def wlkRegs : List RegD :=
  [ ⟨"status", 0x000, 1, 0x00000000, false, [⟨"loaded", 0, 13, .ro⟩, ⟨"rsvctx", 16, 7, .ro⟩, ⟨"desc_rej", 24, 1, .w1c⟩]⟩,
    ⟨"caravan", 0x100, 1, 0x00000000, true, [⟨"count", 0, 32, .ro⟩]⟩,
    ⟨"keys", 0x104, 1, 0x00000000, true, [⟨"count", 0, 32, .ro⟩]⟩,
    ⟨"stall", 0x108, 1, 0x00000000, true, [⟨"count", 0, 32, .ro⟩]⟩,
    ⟨"bypass", 0x10C, 1, 0x00000000, true, [⟨"count", 0, 32, .ro⟩]⟩,
    ⟨"load", 0x110, 1, 0x00000000, true, [⟨"count", 0, 32, .ro⟩]⟩,
    ⟨"loadline", 0x114, 1, 0x00000000, true, [⟨"count", 0, 32, .ro⟩]⟩,
    ⟨"gather", 0x118, 1, 0x00000000, true, [⟨"count", 0, 32, .ro⟩]⟩,
    ⟨"ctxbusy", 0x11C, 1, 0x00000000, true, [⟨"count", 0, 32, .ro⟩]⟩ ]

/-! ### CH -/

def CH_TIM0_CL : Fld := ⟨0x100, 0, 8⟩
def CH_TIM0_CWL : Fld := ⟨0x100, 8, 8⟩
def CH_TIM0_TRCD : Fld := ⟨0x100, 16, 8⟩
def CH_TIM0_TRP : Fld := ⟨0x100, 24, 8⟩
def CH_TIM1_TRRD_S : Fld := ⟨0x104, 0, 8⟩
def CH_TIM1_TRRD_L : Fld := ⟨0x104, 8, 8⟩
def CH_TIM1_TFAW : Fld := ⟨0x104, 16, 8⟩
def CH_TIM1_TCCD_S : Fld := ⟨0x104, 24, 8⟩
def CH_TIM2_TCCD_L : Fld := ⟨0x108, 0, 8⟩
def CH_TIM2_TCCD_L_WR : Fld := ⟨0x108, 8, 8⟩
def CH_TIM2_TWTR_S : Fld := ⟨0x108, 16, 8⟩
def CH_TIM2_TWTR_L : Fld := ⟨0x108, 24, 8⟩
def CH_TIM3_TRTP : Fld := ⟨0x10C, 0, 8⟩
def CH_TIM3_TXP : Fld := ⟨0x10C, 8, 8⟩
def CH_TIM3_TPD : Fld := ⟨0x10C, 16, 8⟩
def CH_TIM3_TWR : Fld := ⟨0x10C, 24, 8⟩
def CH_TIM4_TRAS : Fld := ⟨0x110, 0, 8⟩
def CH_TIM4_TRC : Fld := ⟨0x110, 8, 8⟩
def CH_TIM5_TRFC1 : Fld := ⟨0x114, 0, 12⟩
def CH_TIM5_TRFCSB : Fld := ⟨0x114, 16, 12⟩
def CH_TIM6_TREFI : Fld := ⟨0x118, 0, 16⟩
def CH_TIM6_TXS : Fld := ⟨0x118, 16, 12⟩
def CH_CTL_RATE : Fld := ⟨0x000, 0, 3⟩
def CH_CTL_PAGE : Fld := ⟨0x000, 3, 1⟩
def CH_CMD_PROFILE : Fld := ⟨0x004, 0, 1⟩
def CH_STATUS_STATE : Fld := ⟨0x008, 0, 4⟩
def CH_STATUS_MEMBER : Fld := ⟨0x008, 4, 1⟩
def CH_STATUS_TIM_REJ : Fld := ⟨0x008, 5, 1⟩
def CH_STATUS_RANK_PD : Fld := ⟨0x008, 8, 2⟩
def CH_SCHED_LOOKAHEAD : Fld := ⟨0x00C, 0, 5⟩
def CH_SCHED_PAGE_TMO : Fld := ⟨0x00C, 16, 16⟩
def CH_PD_IDLE : Fld := ⟨0x010, 0, 16⟩
def CH_FILL_FILL : Fld := ⟨0x014, 0, 7⟩
def CH_FILL_HWM : Fld := ⟨0x014, 16, 7⟩
def CH_BGMIG_RATE : Fld := ⟨0x020, 0, 16⟩
def CH_BGMIG_DEPTH : Fld := ⟨0x020, 16, 16⟩
def CH_BGSCR_RATE : Fld := ⟨0x024, 0, 16⟩
def CH_BGSCR_DEPTH : Fld := ⟨0x024, 16, 16⟩
def CH_BGBST_RATE : Fld := ⟨0x028, 0, 16⟩
def CH_BGBST_DEPTH : Fld := ⟨0x028, 16, 16⟩
def CH_BGPAUSE_RATE : Fld := ⟨0x02C, 0, 16⟩
def CH_BGPAUSE_DEPTH : Fld := ⟨0x02C, 16, 16⟩
def CH_RDCMD_COUNT : Fld := ⟨0x200, 0, 32⟩
def CH_WRCMD_COUNT : Fld := ⟨0x204, 0, 32⟩
def CH_ACTCNT_COUNT : Fld := ⟨0x208, 0, 32⟩
def CH_PAGEHIT_COUNT : Fld := ⟨0x20C, 0, 32⟩
def CH_TURN_COUNT : Fld := ⟨0x210, 0, 32⟩
def CH_IDLEBUS_COUNT : Fld := ⟨0x214, 0, 32⟩
def CH_CLASH_COUNT : Fld := ⟨0x218, 0, 32⟩
def CH_PDENT_COUNT : Fld := ⟨0x21C, 0, 32⟩
def CH_PDCYC_COUNT : Fld := ⟨0x220, 0, 32⟩
def CH_HOLD_COUNT : Fld := ⟨0x224, 0, 32⟩
def CH_BGLINE_COUNT : Fld := ⟨0x228, 0, 32⟩
def CH_BUSY_COUNT : Fld := ⟨0x22C, 0, 32⟩
def CH_ECCCFG_MARK_TH : Fld := ⟨0x040, 0, 8⟩
def CH_ECCCFG_UE_FAULT : Fld := ⟨0x040, 8, 8⟩
def CH_ECCCFG_SCRUB_EN : Fld := ⟨0x040, 16, 1⟩
def CH_ECCCFG_MARK_WIN : Fld := ⟨0x040, 24, 8⟩
def CH_SPARE_MDEV0 : Fld := ⟨0x044, 0, 5⟩
def CH_SPARE_MARK0 : Fld := ⟨0x044, 5, 1⟩
def CH_SPARE_SPARED0 : Fld := ⟨0x044, 6, 1⟩
def CH_SPARE_MDEV1 : Fld := ⟨0x044, 8, 5⟩
def CH_SPARE_MARK1 : Fld := ⟨0x044, 13, 1⟩
def CH_SPARE_SPARED1 : Fld := ⟨0x044, 14, 1⟩
def CH_SPARE_BUSY : Fld := ⟨0x044, 16, 1⟩
def CH_SPARE_BRANK : Fld := ⟨0x044, 17, 1⟩
def CH_SPAREPTR_PTR : Fld := ⟨0x048, 0, 32⟩
def CH_ALERTCFG_CA_WIN : Fld := ⟨0x04C, 0, 8⟩
def CH_ALERTCFG_CRC_WIN : Fld := ⟨0x04C, 8, 8⟩
def CH_ALERTCFG_WCRC_EN : Fld := ⟨0x04C, 16, 1⟩
def CH_REF_POLL_MS : Fld := ⟨0x050, 0, 8⟩
def CH_REF_COOL_POLLS : Fld := ⟨0x050, 8, 4⟩
def CH_REF_RATE2X : Fld := ⟨0x050, 16, 1⟩
def CH_REF_CAUSE : Fld := ⟨0x050, 17, 1⟩
def CH_REF_OVERTEMP : Fld := ⟨0x050, 18, 1⟩
def CH_RAA_IMT : Fld := ⟨0x054, 0, 9⟩
def CH_RAA_MMT : Fld := ⟨0x054, 16, 9⟩
def CH_RAA_REFDEC : Fld := ⟨0x054, 25, 7⟩
def CH_ROWACT_T1 : Fld := ⟨0x058, 0, 16⟩
def CH_ROWACT_T2 : Fld := ⟨0x058, 16, 16⟩
def CH_ROWACT2_T3 : Fld := ⟨0x05C, 0, 16⟩
def CH_ROWACT2_MAN_LIM : Fld := ⟨0x05C, 16, 8⟩
def CH_ROWACT2_WIN_MS : Fld := ⟨0x05C, 24, 8⟩
def CH_ROWSTAT_LEVEL : Fld := ⟨0x060, 0, 2⟩
def CH_ROWSTAT_RFM_BUD : Fld := ⟨0x060, 8, 8⟩
def CH_ROWSTAT_LIMITED : Fld := ⟨0x060, 16, 9⟩
def CH_INTSTAT_CE : Fld := ⟨0x064, 0, 1⟩
def CH_INTSTAT_UE : Fld := ⟨0x064, 1, 1⟩
def CH_INTSTAT_POISON_RD : Fld := ⟨0x064, 2, 1⟩
def CH_INTSTAT_MARK : Fld := ⟨0x064, 3, 1⟩
def CH_INTSTAT_MARK_REF : Fld := ⟨0x064, 4, 1⟩
def CH_INTSTAT_ALERT_CA : Fld := ⟨0x064, 5, 1⟩
def CH_INTSTAT_ALERT_CRC : Fld := ⟨0x064, 6, 1⟩
def CH_INTSTAT_REPLAY_FAIL : Fld := ⟨0x064, 7, 1⟩
def CH_INTSTAT_PAUSE_ABORT : Fld := ⟨0x064, 8, 1⟩
def CH_INTSTAT_MR4_FAIL : Fld := ⟨0x064, 9, 1⟩
def CH_INTSTAT_THROTTLE : Fld := ⟨0x064, 10, 1⟩
def CH_INTSTAT_INTEGRITY : Fld := ⟨0x064, 11, 1⟩
def CH_SCRUB_POS : Fld := ⟨0x068, 0, 32⟩
def CH_SCRUBCYC_LAST_S : Fld := ⟨0x06C, 0, 32⟩
def CH_CE_LINES_COUNT : Fld := ⟨0x280, 0, 32⟩
def CH_CE_SYMS_COUNT : Fld := ⟨0x284, 0, 32⟩
def CH_UE_LINES_COUNT : Fld := ⟨0x288, 0, 32⟩
def CH_REREAD_OK_COUNT : Fld := ⟨0x28C, 0, 32⟩
def CH_POISON_RD_COUNT : Fld := ⟨0x290, 0, 32⟩
def CH_POISON_WR_COUNT : Fld := ⟨0x294, 0, 32⟩
def CH_SCRUB_LINES_COUNT : Fld := ⟨0x298, 0, 32⟩
def CH_SCRUB_FIX_COUNT : Fld := ⟨0x29C, 0, 32⟩
def CH_ALERT_CA_COUNT : Fld := ⟨0x2A0, 0, 32⟩
def CH_ALERT_CRC_COUNT : Fld := ⟨0x2A4, 0, 32⟩
def CH_REPLAY_COUNT : Fld := ⟨0x2A8, 0, 32⟩
def CH_REPLAY_ATT_COUNT : Fld := ⟨0x2AC, 0, 32⟩
def CH_REFSB_COUNT : Fld := ⟨0x2B0, 0, 32⟩
def CH_REFAB_COUNT : Fld := ⟨0x2B4, 0, 32⟩
def CH_RFM_COUNT : Fld := ⟨0x2B8, 0, 32⟩
def CH_MR4_POLL_COUNT : Fld := ⟨0x2BC, 0, 32⟩
def CH_MR4_FAIL_COUNT : Fld := ⟨0x2C0, 0, 32⟩
def CH_THR_ENT_COUNT : Fld := ⟨0x2C4, 0, 32⟩
def CH_PAUSE_ABORT_COUNT : Fld := ⟨0x2C8, 0, 32⟩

-- What the exercise asks --
Search the records above for "true" and copy every line that has it.

-- Written answer --
    ⟨"caravan", 0x100, 1, 0x00000000, true, [⟨"count", 0, 32, .ro⟩]⟩,
    ⟨"keys", 0x104, 1, 0x00000000, true, [⟨"count", 0, 32, .ro⟩]⟩,
    ⟨"stall", 0x108, 1, 0x00000000, true, [⟨"count", 0, 32, .ro⟩]⟩,
    ⟨"bypass", 0x10C, 1, 0x00000000, true, [⟨"count", 0, 32, .ro⟩]⟩,
    ⟨"load", 0x110, 1, 0x00000000, true, [⟨"count", 0, 32, .ro⟩]⟩,
    ⟨"loadline", 0x114, 1, 0x00000000, true, [⟨"count", 0, 32, .ro⟩]⟩,
    ⟨"gather", 0x118, 1, 0x00000000, true, [⟨"count", 0, 32, .ro⟩]⟩,
    ⟨"ctxbusy", 0x11C, 1, 0x00000000, true, [⟨"count", 0, 32, .ro⟩]⟩ ]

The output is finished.